Enumerate and extract data from MLflow tracking servers.

Overview

The mlflow module covers the full MLflow API surface: tracking metadata, experiment and run discovery, artifact inspection, model registry enumeration, model version correlation, bounded artifact reads, and a gated tamper-proof action that demonstrates write access.
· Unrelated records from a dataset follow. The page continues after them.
-- ==== Sys2Proof/Syntax.lean ====
section
/-! DEFINITION. The instructions of CORE, one constructor per row of spec/opcode_table.json, and the decoded-instruction
record that the EX buffer holds (10_state.md R23). -/

namespace Sys2Proof

/-- The record `{nop, opcode, r1, r2, imm}` the decoder emits and EX holds (10_state.md R23, 30_encoding.md R56, R65).
When `nop` is true the other fields carry no meaning. -/
structure Decoded where
  nop : Bool
  opcode : Opcode
  r1 : RegIdx
  r2 : RegIdx
  imm : Byte
  deriving DecidableEq, Repr

/-- An instruction. Register operands are 6-bit indexes; an immediate or a shift amount is the 8-bit value the decoder hands to
the execute stage (30_encoding.md R53, R54). The fields of an unrecognized word are extracted and ignored
(45_nop_reserved.md R106). -/
inductive Instr where
  /-- the whole word 0xFFFF (45_nop_reserved.md R105) -/
  | nop
  /-- opcode 0 (40_arithmetic.md R75) -/
  | add (r1 r2 : RegIdx)
  /-- opcode 1 (40_arithmetic.md R76) -/
  | sub (r1 r2 : RegIdx)
  /-- opcode 2 (40_arithmetic.md R77) -/
  | mul (r1 r2 : RegIdx)
  /-- opcode 3 (41_move_logic.md R80) -/
  | movi (r1 : RegIdx) (imm : Byte)
  /-- opcode 4 (43_control.md R90) -/
  | beqz (r1 : RegIdx) (imm : Byte)
  /-- opcode 5 (41_move_logic.md R81) -/
  | andi (r1 : RegIdx) (imm : Byte)
  /-- opcode 6 (41_move_logic.md R82) -/
  | eor (r1 r2 : RegIdx)
  /-- opcode 7 (43_control.md R92) -/
  | br (r1 r2 : RegIdx)
  /-- opcode 8 (42_shift.md R85) -/
  | sal (r1 : RegIdx) (shamt : Byte)
  /-- opcode 9 (42_shift.md R86) -/
  | sar (r1 : RegIdx) (shamt : Byte)
  /-- opcode 10 (44_load_store.md R100) -/
  | ldr (r1 : RegIdx) (imm : Byte)
  /-- opcode 11 (44_load_store.md R101) -/
  | str (r1 : RegIdx) (imm : Byte)
  /-- opcode 12 (45_nop_reserved.md R106) -/
  | unrecognized12 (r1 low : RegIdx)
  /-- opcode 13 (45_nop_reserved.md R106) -/
  | unrecognized13 (r1 low : RegIdx)
  /-- opcode 14 (45_nop_reserved.md R106) -/
  | unrecognized14 (r1 low : RegIdx)
  /-- opcode 15, every word but 0xFFFF (45_nop_reserved.md R106) -/
  | unrecognized15 (r1 low : RegIdx)
  deriving DecidableEq, Repr

end Sys2Proof
end

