-- ==== Sys2Proof/Machine/Flags.lean ====
section
/-! DEFINITION. The flag formulas (40_arithmetic.md R71 to R74), the three write patterns of 10_state.md R18, and the packed view
of SREG (R21). -/

namespace Sys2Proof.Machine

/-- Carry: the unsigned 9-bit sum of the operands exceeds 0xFF (40_arithmetic.md R71). -/
def carryFlag (a b : Byte) : Bool := decide (uval a + uval b > 255)

/-- Overflow: the operands share a sign and the result's sign differs from it (40_arithmetic.md R72; for SUB on the operands as
read, decision D23). -/
def overflowFlag (a b r : Byte) : Bool := (signBit a == signBit b) && (signBit r != signBit a)

/-- Negative: bit 7 of the 8-bit result (40_arithmetic.md R73). -/
def negativeFlag (r : Byte) : Bool := signBit r

/-- Zero: the 8-bit result is 0 (40_arithmetic.md R73). -/
def zeroFlag (r : Byte) : Bool := decide (r = 0x00#8)

/-- Sign: N xor V, from the values just computed (40_arithmetic.md R74). -/
def signFlag (n v : Bool) : Bool := n ^^ v

/-- The flags after ADD: all five written (10_state.md R18, 40_arithmetic.md R75). -/
def flagsCVNSZ (a b r : Byte) : Flags :=
  { c := carryFlag a b
    v := overflowFlag a b r
    n := negativeFlag r
    s := signFlag (negativeFlag r) (overflowFlag a b r)
    z := zeroFlag r }

/-- The flags after SUB: C kept, the other four written (10_state.md R18, 40_arithmetic.md R76). -/
def flagsVNSZ (old : Flags) (a b r : Byte) : Flags :=
  { c := old.c
    v := overflowFlag a b r
    n := negativeFlag r
    s := signFlag (negativeFlag r) (overflowFlag a b r)
    z := zeroFlag r }

/-- The flags after MUL, ANDI, EOR, SAL, SAR: N and Z written, C, V and S kept (10_state.md R18). -/
def flagsNZ (old : Flags) (r : Byte) : Flags :=
  { c := old.c
    v := old.v
    n := negativeFlag r
    s := old.s
    z := zeroFlag r }

/-- The packed 8-bit view of SREG, bits 7..0 = 0 0 0 C V N S Z (10_state.md R21, decision D6). A presentation view: no
instruction reads it. -/
def sregByte (f : Flags) : Byte :=
  0b000#3 ++ (BitVec.ofBool f.c ++ BitVec.ofBool f.v ++ BitVec.ofBool f.n ++ BitVec.ofBool f.s ++ BitVec.ofBool f.z)

end Sys2Proof.Machine
end

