-- ==== Sys2Proof/Machine/Cycle.lean ====
section
/-! DEFINITION. One clock cycle (46_pipeline.md R110): the execute gate (R114), the four phases in order, what the cycle emits, and the
clock edge with its reset input (R125). -/

namespace Sys2Proof.Machine

/-- Applies a later phase to the next state of an outcome. -/
def afterNext (f : State → State) (o : Host.Outcome State Fault Refusal) : Host.Outcome State Fault Refusal :=
  match o with
  | .next s => .next (f s)
  | .fault r => .fault r
  | .refused r => .refused r

/-- Phase 3, the execute gate (46_pipeline.md R114): a positive skip counter is decremented and EX is elided; otherwise the
instruction in EX executes (a NOP tag does nothing). -/
def executePhase (s : State) : Host.Outcome State Fault Refusal :=
  if 0 < s.skip then .next (setSkip s (s.skip - 1)) else exec s.ex.instr s

/-- `Cycle()`: the four phases (46_pipeline.md R110). -/
def cycle (s : State) : Host.Outcome State Fault Refusal :=
  afterNext countdownPhase (executePhase (beforeExecute s))

/-- The machine's step: a cycle while RUNNING or DRAINING; in HALTED no cycle is taken and nothing changes
(46_pipeline.md R110, R119). -/
def coreStep (s : State) : Host.Outcome State Fault Refusal :=
  if s.sched = .halted then .next s else cycle s

/-- The instruction whose execute stage runs in the next cycle, if one does: none when HALTED or elided
(46_pipeline.md R110, R114). -/
def executing (s : State) : Option Instr :=
  if s.sched = .halted ∨ 0 < s.skip then none else some (decodeInstr s.idBuf)

/-- The diagnostic event of the next cycle (46_pipeline.md R125, 60_exceptions.md R132, R133): what the executed instruction emits;
an elided cycle and a halted core emit nothing (decision D19). -/
def cycleDiagnostic (s : State) : Option Diagnostic :=
  (executing s).bind emitted

/-- A rising clock edge: with `reset` every piece of state goes to its reset value, otherwise the machine steps
(46_pipeline.md R125, 70_reset_and_hazards.md R150). -/
def clockEdge (resetInput : Bool) (s : State) : Host.Outcome State Fault Refusal :=
  if resetInput then .next State.reset else coreStep s

end Sys2Proof.Machine
end

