/-! ### Flags, over all instructions -/

/-- Carry (40_arithmetic.md R71): bit 8 of the 9-bit sum after ADD, that is the unsigned sum above 255; kept by every other
instruction. -/
def Obligations.CarryIsWrittenByAddAlone : Prop :=
  ∀ i s t, exec i s = .next t →
    (∀ r1 r2, i = .add r1 r2 →
      t.flags.c = ((readReg s r1).zeroExtend 9 + (readReg s r2).zeroExtend 9).getLsbD 8 ∧
      (t.flags.c = true ↔ (readReg s r1).toNat + (readReg s r2).toNat > 255)) ∧
    ((∀ r1 r2, i ≠ .add r1 r2) → t.flags.c = s.flags.c)

/-- Sign (40_arithmetic.md section 1): N xor V after ADD and SUB, kept by every other instruction; after ADD it is the sign of the true
sum, after SUB it need not be the sign of the true difference. The clause about SUB rests on the literal V of decision D23, the spec's
own choice. -/
def Obligations.SignIsNegativeXorOverflowAfterAddAndSub : Prop :=
  (∀ i s t, exec i s = .next t →
    (∀ r1 r2, i = .add r1 r2 →
      t.flags.s = (t.flags.n ^^ t.flags.v) ∧
      (t.flags.s = true ↔ (readReg s r1).toInt + (readReg s r2).toInt < 0)) ∧
    (∀ r1 r2, i = .sub r1 r2 → t.flags.s = (t.flags.n ^^ t.flags.v)) ∧
    ((∀ r1 r2, i ≠ .add r1 r2 ∧ i ≠ .sub r1 r2) → t.flags.s = s.flags.s)) ∧
  (∃ r1 r2 s t, exec (.sub r1 r2) s = .next t ∧
    t.flags.s = false ∧ (readReg s r1).toInt - (readReg s r2).toInt < 0)

/-- Overflow (40_arithmetic.md section 1): after ADD it is two's-complement signed overflow. After SUB, by the literal formula of
decision D23 (the spec's own choice), it is never set for operands of different sign, and for operands of equal sign it is set
exactly when the difference has the other sign. -/
def Obligations.OverflowIsSignedOverflowForAddOnly : Prop :=
  ∀ (r1 r2 : RegIdx) (s : State),
    (∀ t, exec (.add r1 r2) s = .next t →
      (t.flags.v = true ↔
        (readReg s r1).toInt + (readReg s r2).toInt < -128 ∨ 127 < (readReg s r1).toInt + (readReg s r2).toInt)) ∧
    (∀ t, exec (.sub r1 r2) s = .next t →
      (t.flags.v = true ↔
        (0 ≤ (readReg s r1).toInt ∧ 0 ≤ (readReg s r2).toInt ∧ (readReg s r1).toInt < (readReg s r2).toInt) ∨
        ((readReg s r1).toInt < 0 ∧ (readReg s r2).toInt < 0 ∧ (readReg s r2).toInt ≤ (readReg s r1).toInt)))

/-- The relation S = N xor V (10_state.md R19): it holds right after every ADD and SUB and is no invariant of the machine: each of MUL,
ANDI, EOR, SAL, SAR keeps S and V and can break it. -/
def Obligations.SignRelationHoldsAfterAddSubAndCanBreakLater : Prop :=
  (∀ r1 r2 s t, (exec (.add r1 r2) s = .next t ∨ exec (.sub r1 r2) s = .next t) → t.flags.s = (t.flags.n ^^ t.flags.v)) ∧
  (∀ r1 r2 imm i s t, (i = .mul r1 r2 ∨ i = .andi r1 imm ∨ i = .eor r1 r2 ∨ i = .sal r1 imm ∨ i = .sar r1 imm) →
    exec i s = .next t → t.flags.s = s.flags.s ∧ t.flags.v = s.flags.v) ∧
  (∀ r1 r2 low i, (i = .mul r1 r2 ∨ i = .andi r1 (signedImm low) ∨ i = .eor r1 r2 ∨ i = .sal r1 (shiftImm low) ∨
      i = .sar r1 (shiftImm low)) →
    ∃ s t, s.flags.s = (s.flags.n ^^ s.flags.v) ∧ exec i s = .next t ∧ t.flags.s ≠ (t.flags.n ^^ t.flags.v))

/-- Flag write policy (10_state.md section 3): every flag that the row of an opcode does not name is kept. -/
def Obligations.FlagsOutsideAnOpcodesRowAreKept : Prop :=
  ∀ i s t, exec i s = .next t →
    (match i with
    | .add _ _ => True
    | .sub _ _ => t.flags.c = s.flags.c
    | .mul _ _ | .andi _ _ | .eor _ _ | .sal _ _ | .sar _ _ =>
      t.flags.c = s.flags.c ∧ t.flags.v = s.flags.v ∧ t.flags.s = s.flags.s
    | .nop | .movi _ _ | .beqz _ _ | .br _ _ | .ldr _ _ | .str _ _ => t.flags = s.flags
    | .unrecognized12 _ _ | .unrecognized13 _ _ | .unrecognized14 _ _ | .unrecognized15 _ _ => t.flags = s.flags)

/-- No instruction reads a flag (10_state.md section 3): runs from two states that differ only in the flags differ only in the flags,
for any number of cycles. Steps counted past HALTED keep the state by the model's choice, log 3 (DESIGN CHOICE). -/
def Obligations.FlagsNeverInfluenceARun : Prop :=
  ∀ n s f t, runCycles n s = .next t → ∃ f', runCycles n (setFlags s f) = .next (setFlags t f')

/-! ### What a step of the whole machine writes -/

/-- The register file (10_state.md section 1): a cycle writes no register but the one the executed instruction's `r1` field names, and
only ADD, SUB, MUL, MOVI, ANDI, EOR, SAL, SAR and LDR have one. A halted state answers itself by the model's choice, log 3
(DESIGN CHOICE). -/
def Obligations.RegistersAreWrittenOnlyByTheExecutedDestination : Prop :=
  ∀ s t r, step s = .next t → (∀ i, executing s = some i → destination i ≠ some r) → readReg t r = readReg s r

/-- The program counter (10_state.md section 2): fetch advances it by 1 or keeps it, a taken long BEQZ adds to what fetch left, BR
replaces it, and nothing else writes it. Which offsets are long is decision D1, the wrap D2, the raw bytes of BR D11: the spec's own
choices. -/
def Obligations.PcIsWrittenByFetchLongBeqzAndBrOnly : Prop :=
  ∀ s t, s.sched ≠ .halted → step s = .next t →
    (fetchEmpty s = true → fetchedPc s = s.pc) ∧ (fetchEmpty s = false → fetchedPc s = s.pc + 1) ∧
    (∀ r1 imm, executing s = some (.beqz r1 imm) → readReg s r1 = 0#8 → (3 ≤ imm.toInt ∨ imm.toInt ≤ -3) →
      t.pc = BitVec.ofInt 16 (((fetchedPc s).toNat : Int) + imm.toInt - 2)) ∧
    (∀ r1 r2, executing s = some (.br r1 r2) → t.pc = readReg s r1 ++ readReg s r2) ∧
    ((∀ i, executing s = some i → ¬ Flushes s i) → t.pc = fetchedPc s)

/-- Data memory (20_memory.md sections 4 and 7): a cycle changes it only by executing STR, and never a cell from 32 on (the signed reading
of the field is decision D10, the spec's own choice). A halted state answers itself by the model's choice, log 3 (DESIGN CHOICE). -/
def Obligations.DataMemoryChangesOnlyByStrBelow32 : Prop :=
  ∀ s t, step s = .next t →
    (∀ a, 32 ≤ a → readData t a = readData s a) ∧
    ((∀ r1 imm, executing s ≠ some (.str r1 imm)) → DataKept s t)

/-- Instruction memory never changes during a run (46_pipeline.md, what a cycle can change; 20_memory.md section 6). Steps counted past
HALTED keep the state by the model's choice, log 3 (DESIGN CHOICE). -/
def Obligations.InstructionMemoryNeverChangesInARun : Prop :=
  ∀ n s t, runCycles n s = .next t → t.imem = s.imem

/-- Every instruction and every step answers a next state: no exception, no fault, no refusal, in any state and for any number of
cycles (60_exceptions.md section 1). That a negative index is dropped and execution goes on is decision D10, the spec's own choice. That
a step from HALTED answers a next state, the same one, is the model's choice, log 3
(DESIGN CHOICE). -/
def Obligations.EveryInstructionAndRunAnswersNext : Prop :=
  (∀ i s, ∃ t, exec i s = .next t) ∧ (∀ n s, ∃ t, runCycles n s = .next t)

/-! ### The invariant -/

/-- The reset state satisfies the invariant (10_state.md sections 4 and 5). The counters' reset values are decision D5, the cleared
memories D25: the spec's own choices. The memories' canonical form is log 7 (DESIGN CHOICE), the zero fields of EX under the NOP tag
log 5 (DESIGN CHOICE). -/
def Obligations.ResetSatisfiesInv : Prop := MachineInv State.reset

/-- Every launch state, whatever the host loaded, satisfies the invariant and has every field but the memories at its reset value
(70_reset_and_hazards.md section 1). The reset values of `pc`, flags and counters are decisions D3, D4, D5, the cleared memories
D25, the ports' place before the first cycle D18: the spec's own choices. The memories' canonical form is log 7, the zero fields of EX log 5,
the ports as total functions log 8 (each a DESIGN CHOICE). -/
def Obligations.LaunchStatesSatisfyInv : Prop :=
  ∀ s, LaunchState s → MachineInv s ∧ ∃ im dm, s = { State.reset with imem := im, dmem := dm }

/-- Every step keeps the invariant: canonical memories, EX a decoded word, the skip counter in -2 .. 2, the drain counter 1 exactly while
DRAINING, and a halted core with an empty pipeline and nothing to fetch (10_state.md section 4, 46_pipeline.md section 4). The spec's
own choices behind it: the drain clauses rest on decision D12, "nothing to fetch" in HALTED on D12 and D13, the empty buffers there
also on D14, the range of the skip counter on D1 and D15, the fields of a decoded record on D16. The model's own: the canonical form of
the memories is log 7 (DESIGN CHOICE), the zero fields of EX under the NOP tag log 5 (DESIGN CHOICE), and that a step from HALTED
answers the same state log 3 (DESIGN CHOICE). -/
def Obligations.StepKeepsInv : Prop :=
  ∀ s t, MachineInv s → step s = .next t → MachineInv t

/-! ### Encoding -/

/-- Decoding the word of a well-formed instruction gives it back, for every instruction and every operand value (30_encoding.md
sections 3 and 5). -/
def Obligations.DecodeOfEncodeIsIdentity : Prop :=
  ∀ i : Instr, i.wellFormed = true → decodeInstr (encode i) = i

/-- Every one of the 65536 words decodes to a well-formed instruction that encodes back to it: no word is rejected and no bit is
dropped (30_encoding.md section 4). -/
def Obligations.EncodeOfDecodeIsIdentity : Prop :=
  ∀ w : Word, (decodeInstr w).wellFormed = true ∧ encode (decodeInstr w) = w

/-- The encoding as arithmetic on the fields (30_encoding.md section 5): `opcode * 4096 + a * 64 + (b mod 64)`, with the signed
immediate taken modulo 64; only ADD R0 R0 encodes to 0, and only NOP to 0xFFFF. -/
def Obligations.EncodeIsFieldArithmetic : Prop :=
  (∀ r1 r2 : RegIdx,
    (encode (.add r1 r2)).toNat = 0 * 4096 + r1.toNat * 64 + r2.toNat ∧
    (encode (.sub r1 r2)).toNat = 1 * 4096 + r1.toNat * 64 + r2.toNat ∧
    (encode (.mul r1 r2)).toNat = 2 * 4096 + r1.toNat * 64 + r2.toNat ∧
    (encode (.eor r1 r2)).toNat = 6 * 4096 + r1.toNat * 64 + r2.toNat ∧
    (encode (.br r1 r2)).toNat = 7 * 4096 + r1.toNat * 64 + r2.toNat) ∧
  (∀ (r1 : RegIdx) (imm : Byte), immInRange imm = true →
    ((encode (.movi r1 imm)).toNat : Int) = 3 * 4096 + r1.toNat * 64 + imm.toInt % 64 ∧
    ((encode (.beqz r1 imm)).toNat : Int) = 4 * 4096 + r1.toNat * 64 + imm.toInt % 64 ∧
    ((encode (.andi r1 imm)).toNat : Int) = 5 * 4096 + r1.toNat * 64 + imm.toInt % 64 ∧
    ((encode (.ldr r1 imm)).toNat : Int) = 10 * 4096 + r1.toNat * 64 + imm.toInt % 64 ∧
    ((encode (.str r1 imm)).toNat : Int) = 11 * 4096 + r1.toNat * 64 + imm.toInt % 64) ∧
  (∀ (r1 : RegIdx) (shamt : Byte), shamtInRange shamt = true →
    (encode (.sal r1 shamt)).toNat = 8 * 4096 + r1.toNat * 64 + shamt.toNat ∧
    (encode (.sar r1 shamt)).toNat = 9 * 4096 + r1.toNat * 64 + shamt.toNat) ∧
  (∀ i : Instr, i.wellFormed = true →
    (encode i = 0x0000#16 ↔ i = .add 0#6 0#6) ∧ (encode i = 0xFFFF#16 ↔ i = .nop))

/-- The opcode map (30_encoding.md R51, R52, R53, R54, R57): for every register field and every low field, what each opcode decodes
to, with the immediate sign-extended or the shift amount zero-extended by class. -/
def Obligations.DecodeFollowsTheOpcodeMap : Prop :=
  ∀ r1 low : RegIdx,
    decodeInstr (0#4 ++ r1 ++ low) = .add r1 low ∧
    decodeInstr (1#4 ++ r1 ++ low) = .sub r1 low ∧
    decodeInstr (2#4 ++ r1 ++ low) = .mul r1 low ∧
    decodeInstr (3#4 ++ r1 ++ low) = .movi r1 (low.signExtend 8) ∧
    decodeInstr (4#4 ++ r1 ++ low) = .beqz r1 (low.signExtend 8) ∧
    decodeInstr (5#4 ++ r1 ++ low) = .andi r1 (low.signExtend 8) ∧
    decodeInstr (6#4 ++ r1 ++ low) = .eor r1 low ∧
    decodeInstr (7#4 ++ r1 ++ low) = .br r1 low ∧
    decodeInstr (8#4 ++ r1 ++ low) = .sal r1 (low.zeroExtend 8) ∧
    decodeInstr (9#4 ++ r1 ++ low) = .sar r1 (low.zeroExtend 8) ∧
    decodeInstr (10#4 ++ r1 ++ low) = .ldr r1 (low.signExtend 8) ∧
    decodeInstr (11#4 ++ r1 ++ low) = .str r1 (low.signExtend 8) ∧
    decodeInstr (12#4 ++ r1 ++ low) = .unrecognized12 r1 low ∧
    decodeInstr (13#4 ++ r1 ++ low) = .unrecognized13 r1 low ∧
    decodeInstr (14#4 ++ r1 ++ low) = .unrecognized14 r1 low ∧
    decodeInstr (15#4 ++ r1 ++ low) = (if r1 = 63#6 ∧ low = 63#6 then .nop else .unrecognized15 r1 low)

/-- Words of the spec's examples decode to the instructions it names (95_test_vectors.md section 2.1): a sanity statement. -/
def Obligations.SpecExampleWordsDecode : Prop :=
  decodeInstr 0x3045#16 = .movi 1#6 0x05#8 ∧ decodeInstr 0x0042#16 = .add 1#6 2#6 ∧
  decodeInstr 0x30F9#16 = .movi 3#6 0xF9#8 ∧ decodeInstr 0x403C#16 = .beqz 0#6 0xFC#8 ∧
  decodeInstr 0x8FFF#16 = .sal 63#6 0x3F#8 ∧ decodeInstr 0x9107#16 = .sar 4#6 0x07#8 ∧
  decodeInstr 0xBFFF#16 = .str 63#6 0xFF#8 ∧ decodeInstr 0xA060#16 = .ldr 1#6 0xE0#8 ∧
  decodeInstr 0x7042#16 = .br 1#6 2#6 ∧ decodeInstr 0xC123#16 = .unrecognized12 4#6 35#6 ∧
  decodeInstr 0xFFFE#16 = .unrecognized15 63#6 62#6 ∧ decodeInstr 0xFFFF#16 = .nop

/-! ### Memory, fetch and the host's ports -/

/-- Fetch (20_memory.md section 2): empty when `pc` is out of range or at a zero word, answering 0xFFFF and keeping `pc`; otherwise the
word at `pc`, and `pc` one further without wrapping. -/
def Obligations.FetchReturnsWordAndAdvancesOrIsEmpty : Prop :=
  ∀ s : State,
    (fetchEmpty s = true ↔ 1024 ≤ s.pc.toNat ∨ readInstr s s.pc.toNat = 0#16) ∧
    (fetchEmpty s = true → fetchedWord s = 0xFFFF#16 ∧ fetchedPc s = s.pc) ∧
    (fetchEmpty s = false →
      fetchedWord s = readInstr s s.pc.toNat ∧ (fetchedPc s).toNat = s.pc.toNat + 1 ∧ (fetchedPc s).toNat ≤ 1024)

/-- `load_instruction` (20_memory.md section 3), in a canonical instruction memory: the word written and nothing else changed, or, out of
range, nothing changed and the address reported. The canonical form, kept by the write, is the model's choice, log 7 (DESIGN CHOICE);
that the port answers in every state is log 8 (DESIGN CHOICE), the event as its second component log 2 (DEDUCED). An unsigned
`addr` of any size is decision D18, the spec's own choice. -/
def Obligations.LoadInstructionWritesOneWordOrReports : Prop :=
  ∀ (addr value : Nat) (s : State), s.imem.wf 1024 = true →
    (addr ≤ 1023 →
      (loadInstruction addr value s).2 = none ∧
      readInstr (loadInstruction addr value s).1 addr = BitVec.ofNat 16 value ∧
      (∀ a, a ≠ addr → readInstr (loadInstruction addr value s).1 a = readInstr s a) ∧
      (loadInstruction addr value s).1 = { s with imem := (loadInstruction addr value s).1.imem } ∧
      (loadInstruction addr value s).1.imem.wf 1024 = true) ∧
    (1024 ≤ addr → loadInstruction addr value s = (s, some (.addressOutOfRange .loadInstruction addr)))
The client uses GET requests for the model registry search endpoint (MLflow 2.x), with POST fallback for older versions. Health checks try the root path / first (MLflow 2.x returns "OK"), then /health.

Subcommands

Read-Only (no --force-exploit required)

Subcommand Description
enum Tracking server metadata and version. Extracts sensitive params/tags from enumerated runs.
experiments List experiments with run counts
runs List runs for a specific experiment. Produces additional High-severity findings when a run's artifact_uri or parameters expose remote storage URIs (e.g. S3, GCS, Snowflake) or other sensitive patterns
artifacts List artifact tree for a run
registry List registered models
model-versions List versions for a registered model
model-artifacts List artifact paths for a specific model version. Extracts sensitive params/tags from the resolved run.
download-artifact Download an artifact by path

Gated (requires --force-exploit)

Subcommand Description
tamper-proof Create a proof experiment, run, and parameter to demonstrate write access to the ML pipeline

Flags

Flag Required Description
--target Yes MLflow server URL (e.g., http://127.0.0.1:5000)
--header No Custom HTTP headers. Repeatable.
--experiment For experiments, runs Experiment name or ID
--limit No Maximum items to return
--run-id For artifacts, download-artifact Run ID to inspect
--artifact-path For download-artifact Artifact path to download
--path-prefix For artifacts Path prefix filter for artifact listing
--model For model-versions, model-artifacts Registered model name
--version For model-artifacts Model version number

Examples

# Enumerate server
./aipostex mlflow --target http://127.0.0.1:5000 enum

# List experiments
./aipostex mlflow --target http://127.0.0.1:5000 experiments --limit 5

# List runs for an experiment
./aipostex mlflow --target http://127.0.0.1:5000 runs --experiment demo --limit 5

# List artifacts for a run
./aipostex mlflow --target http://127.0.0.1:5000 artifacts --run-id run-1

# List registered models
./aipostex mlflow --target http://127.0.0.1:5000 registry

# List model versions
./aipostex mlflow --target http://127.0.0.1:5000 model-versions --model demo-model

# List artifacts for a model version
./aipostex mlflow --target http://127.0.0.1:5000 model-artifacts \
  --model demo-model --version 3

# Download a specific artifact
./aipostex mlflow --target http://127.0.0.1:5000 download-artifact \
  --run-id run-1 --artifact-path model/MLmodel

# Prove write access by creating experiment + run (gated)
./aipostex mlflow --target http://127.0.0.1:5000 tamper-proof --force-exploit

Workflow Progression

discover network (discovers MLflow on :5000)
  → mlflow enum (server metadata)
    → mlflow experiments (list experiments)
      → mlflow runs --experiment <name> (list runs)
        → mlflow artifacts --run-id <id> (browse artifact tree)
          → mlflow download-artifact --run-id <id> --artifact-path <path>
    → mlflow registry (list registered models)
      → mlflow model-versions --model <name>
        → mlflow model-artifacts --model <name> --version <v>
  → mlflow tamper-proof (prove write access, gated)

The module pivots from registry exposure into model-version correlation and artifact listing. The tamper-proof command at the end of the chain proves that an attacker can create experiments and inject data into the ML pipeline.